-- Opening Marker --

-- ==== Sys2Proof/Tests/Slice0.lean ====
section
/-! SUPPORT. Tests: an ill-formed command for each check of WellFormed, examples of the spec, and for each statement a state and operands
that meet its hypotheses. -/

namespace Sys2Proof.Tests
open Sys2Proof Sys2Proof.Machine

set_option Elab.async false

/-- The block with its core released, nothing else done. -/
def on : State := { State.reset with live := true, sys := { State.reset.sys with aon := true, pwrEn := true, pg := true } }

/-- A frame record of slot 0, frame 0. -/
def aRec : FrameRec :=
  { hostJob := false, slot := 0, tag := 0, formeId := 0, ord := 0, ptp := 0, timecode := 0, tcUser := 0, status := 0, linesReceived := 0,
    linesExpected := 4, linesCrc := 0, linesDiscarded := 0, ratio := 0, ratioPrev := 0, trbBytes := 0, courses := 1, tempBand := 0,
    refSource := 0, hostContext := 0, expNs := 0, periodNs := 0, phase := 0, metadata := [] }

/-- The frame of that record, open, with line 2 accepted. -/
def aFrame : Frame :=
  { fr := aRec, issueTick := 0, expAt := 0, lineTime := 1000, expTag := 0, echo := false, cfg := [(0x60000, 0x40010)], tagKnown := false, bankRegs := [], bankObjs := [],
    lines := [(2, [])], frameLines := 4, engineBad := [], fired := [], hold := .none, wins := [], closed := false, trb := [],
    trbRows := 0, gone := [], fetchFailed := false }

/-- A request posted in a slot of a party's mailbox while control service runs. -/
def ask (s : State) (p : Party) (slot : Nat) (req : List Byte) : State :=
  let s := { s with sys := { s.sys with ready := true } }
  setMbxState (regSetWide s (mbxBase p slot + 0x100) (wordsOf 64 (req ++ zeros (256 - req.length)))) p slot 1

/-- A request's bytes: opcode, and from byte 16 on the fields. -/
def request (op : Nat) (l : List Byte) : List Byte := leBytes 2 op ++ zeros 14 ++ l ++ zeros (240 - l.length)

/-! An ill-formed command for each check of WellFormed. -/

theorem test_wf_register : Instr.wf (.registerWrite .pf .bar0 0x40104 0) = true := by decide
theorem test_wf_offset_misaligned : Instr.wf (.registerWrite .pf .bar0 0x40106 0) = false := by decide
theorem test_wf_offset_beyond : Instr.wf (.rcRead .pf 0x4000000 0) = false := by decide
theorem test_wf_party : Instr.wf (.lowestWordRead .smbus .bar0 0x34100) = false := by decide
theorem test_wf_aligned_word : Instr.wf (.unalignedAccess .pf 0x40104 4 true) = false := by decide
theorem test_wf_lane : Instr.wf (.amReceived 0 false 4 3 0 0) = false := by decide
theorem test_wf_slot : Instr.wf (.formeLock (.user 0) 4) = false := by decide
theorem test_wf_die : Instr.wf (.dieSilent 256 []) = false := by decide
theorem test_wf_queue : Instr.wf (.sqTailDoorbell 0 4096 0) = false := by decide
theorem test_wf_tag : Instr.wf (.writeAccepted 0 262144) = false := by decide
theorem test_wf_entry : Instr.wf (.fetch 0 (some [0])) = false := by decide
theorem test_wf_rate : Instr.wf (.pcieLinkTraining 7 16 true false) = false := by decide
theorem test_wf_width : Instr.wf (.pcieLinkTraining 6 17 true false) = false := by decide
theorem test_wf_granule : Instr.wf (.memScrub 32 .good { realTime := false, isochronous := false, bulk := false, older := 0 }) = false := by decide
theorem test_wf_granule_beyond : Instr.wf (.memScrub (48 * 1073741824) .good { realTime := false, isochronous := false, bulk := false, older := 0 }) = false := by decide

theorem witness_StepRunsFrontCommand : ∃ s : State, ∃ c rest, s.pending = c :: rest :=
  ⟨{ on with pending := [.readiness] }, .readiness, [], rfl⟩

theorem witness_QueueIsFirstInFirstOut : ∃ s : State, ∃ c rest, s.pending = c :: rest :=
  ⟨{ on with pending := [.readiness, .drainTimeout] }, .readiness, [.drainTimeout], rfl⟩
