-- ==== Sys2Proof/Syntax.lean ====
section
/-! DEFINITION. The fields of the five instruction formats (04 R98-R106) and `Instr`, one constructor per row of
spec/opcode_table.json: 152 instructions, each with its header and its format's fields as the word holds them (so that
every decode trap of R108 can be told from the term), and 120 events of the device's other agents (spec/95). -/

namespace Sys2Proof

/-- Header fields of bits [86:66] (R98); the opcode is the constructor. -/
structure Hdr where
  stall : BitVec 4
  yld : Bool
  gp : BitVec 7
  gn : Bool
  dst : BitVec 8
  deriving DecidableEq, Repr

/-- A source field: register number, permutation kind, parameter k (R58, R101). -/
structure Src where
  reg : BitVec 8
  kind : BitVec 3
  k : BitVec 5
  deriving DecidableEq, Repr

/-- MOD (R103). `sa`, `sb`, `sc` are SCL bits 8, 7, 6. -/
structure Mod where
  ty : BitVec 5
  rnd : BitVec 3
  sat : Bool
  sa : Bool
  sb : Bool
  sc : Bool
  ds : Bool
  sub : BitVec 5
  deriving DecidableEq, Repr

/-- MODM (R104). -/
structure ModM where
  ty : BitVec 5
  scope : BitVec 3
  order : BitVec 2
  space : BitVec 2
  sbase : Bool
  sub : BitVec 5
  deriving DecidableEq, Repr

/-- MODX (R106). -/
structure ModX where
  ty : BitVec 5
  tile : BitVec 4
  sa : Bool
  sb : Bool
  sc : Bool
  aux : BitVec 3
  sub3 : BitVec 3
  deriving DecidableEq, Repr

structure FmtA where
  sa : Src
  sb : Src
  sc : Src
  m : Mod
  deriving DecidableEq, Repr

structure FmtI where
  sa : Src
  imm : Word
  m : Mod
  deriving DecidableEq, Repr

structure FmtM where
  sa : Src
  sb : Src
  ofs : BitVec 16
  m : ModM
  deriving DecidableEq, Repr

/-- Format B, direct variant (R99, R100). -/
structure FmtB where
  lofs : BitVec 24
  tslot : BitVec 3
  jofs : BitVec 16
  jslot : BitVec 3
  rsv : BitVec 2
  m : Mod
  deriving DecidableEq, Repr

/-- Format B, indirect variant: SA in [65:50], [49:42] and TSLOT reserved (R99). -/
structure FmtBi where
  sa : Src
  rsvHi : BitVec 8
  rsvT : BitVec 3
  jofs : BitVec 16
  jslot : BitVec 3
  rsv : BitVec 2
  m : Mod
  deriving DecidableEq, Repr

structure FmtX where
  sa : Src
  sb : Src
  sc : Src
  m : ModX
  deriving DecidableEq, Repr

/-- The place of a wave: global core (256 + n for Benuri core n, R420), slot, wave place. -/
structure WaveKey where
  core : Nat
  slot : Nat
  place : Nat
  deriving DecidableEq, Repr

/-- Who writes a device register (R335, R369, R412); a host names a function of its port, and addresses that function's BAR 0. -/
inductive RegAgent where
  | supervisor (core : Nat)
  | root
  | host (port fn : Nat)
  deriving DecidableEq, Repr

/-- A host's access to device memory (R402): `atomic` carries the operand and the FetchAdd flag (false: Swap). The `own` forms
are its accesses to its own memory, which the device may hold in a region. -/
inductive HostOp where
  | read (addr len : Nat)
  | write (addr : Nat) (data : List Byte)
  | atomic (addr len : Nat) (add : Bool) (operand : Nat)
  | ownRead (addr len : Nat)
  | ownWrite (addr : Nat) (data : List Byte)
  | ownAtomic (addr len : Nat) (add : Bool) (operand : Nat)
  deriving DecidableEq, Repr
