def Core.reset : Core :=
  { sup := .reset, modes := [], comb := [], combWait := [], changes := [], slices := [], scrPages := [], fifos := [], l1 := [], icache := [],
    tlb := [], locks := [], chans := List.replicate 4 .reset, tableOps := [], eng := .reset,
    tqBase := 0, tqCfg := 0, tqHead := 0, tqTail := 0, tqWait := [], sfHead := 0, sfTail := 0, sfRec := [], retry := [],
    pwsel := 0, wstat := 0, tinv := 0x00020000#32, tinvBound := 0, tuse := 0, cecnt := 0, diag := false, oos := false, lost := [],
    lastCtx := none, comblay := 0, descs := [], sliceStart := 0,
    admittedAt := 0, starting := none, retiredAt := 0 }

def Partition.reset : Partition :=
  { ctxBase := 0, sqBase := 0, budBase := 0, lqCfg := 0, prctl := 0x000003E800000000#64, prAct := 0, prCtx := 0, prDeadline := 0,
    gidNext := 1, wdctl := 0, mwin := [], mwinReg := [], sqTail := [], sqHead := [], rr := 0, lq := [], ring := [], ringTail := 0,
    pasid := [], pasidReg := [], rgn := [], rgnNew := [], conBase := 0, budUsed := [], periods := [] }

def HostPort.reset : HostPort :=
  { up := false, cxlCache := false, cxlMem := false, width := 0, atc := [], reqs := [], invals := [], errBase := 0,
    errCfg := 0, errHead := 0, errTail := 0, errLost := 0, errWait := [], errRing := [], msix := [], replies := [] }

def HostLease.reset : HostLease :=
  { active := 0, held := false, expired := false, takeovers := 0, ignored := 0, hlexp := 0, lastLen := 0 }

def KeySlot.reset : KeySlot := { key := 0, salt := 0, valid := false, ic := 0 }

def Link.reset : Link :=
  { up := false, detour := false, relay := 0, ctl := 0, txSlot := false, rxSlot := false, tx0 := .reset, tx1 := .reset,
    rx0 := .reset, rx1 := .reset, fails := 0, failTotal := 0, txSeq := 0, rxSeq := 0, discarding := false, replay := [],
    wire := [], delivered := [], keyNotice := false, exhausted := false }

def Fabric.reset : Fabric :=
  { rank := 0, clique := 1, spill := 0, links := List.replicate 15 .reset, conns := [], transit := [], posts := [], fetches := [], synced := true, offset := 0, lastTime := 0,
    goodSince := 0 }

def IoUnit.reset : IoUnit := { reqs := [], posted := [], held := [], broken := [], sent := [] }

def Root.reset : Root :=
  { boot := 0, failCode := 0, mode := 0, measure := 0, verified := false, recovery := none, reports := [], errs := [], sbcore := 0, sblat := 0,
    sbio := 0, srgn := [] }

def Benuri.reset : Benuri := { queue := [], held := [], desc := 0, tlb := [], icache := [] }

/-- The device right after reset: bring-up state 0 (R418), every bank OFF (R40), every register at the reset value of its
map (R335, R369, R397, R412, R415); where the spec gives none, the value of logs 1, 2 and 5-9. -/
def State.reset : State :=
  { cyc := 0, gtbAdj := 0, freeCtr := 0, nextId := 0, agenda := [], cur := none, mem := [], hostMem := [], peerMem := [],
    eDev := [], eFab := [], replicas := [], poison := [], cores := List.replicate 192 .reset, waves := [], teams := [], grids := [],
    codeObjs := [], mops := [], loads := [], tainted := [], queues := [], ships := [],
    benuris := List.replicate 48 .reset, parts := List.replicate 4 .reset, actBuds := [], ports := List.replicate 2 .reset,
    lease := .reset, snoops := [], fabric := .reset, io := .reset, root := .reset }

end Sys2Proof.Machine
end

-- Closing Marker --

■ **Task directions**
Go back to the listing above. Copy word for word the lines from the one with "ownRead (addr len : Nat)" through the one with "tqBase := 0, tqCfg", and nothing more.

■ **Completed exercise**
  | ownRead (addr len : Nat)
  | ownWrite (addr : Nat) (data : List Byte)
  | ownAtomic (addr len : Nat) (add : Bool) (operand : Nat)
  deriving DecidableEq, Repr
def Core.reset : Core :=
  { sup := .reset, modes := [], comb := [], combWait := [], changes := [], slices := [], scrPages := [], fifos := [], l1 := [], icache := [],
    tlb := [], locks := [], chans := List.replicate 4 .reset, tableOps := [], eng := .reset,
    tqBase := 0, tqCfg := 0, tqHead := 0, tqTail := 0, tqWait := [], sfHead := 0, sfTail := 0, sfRec := [], retry := [],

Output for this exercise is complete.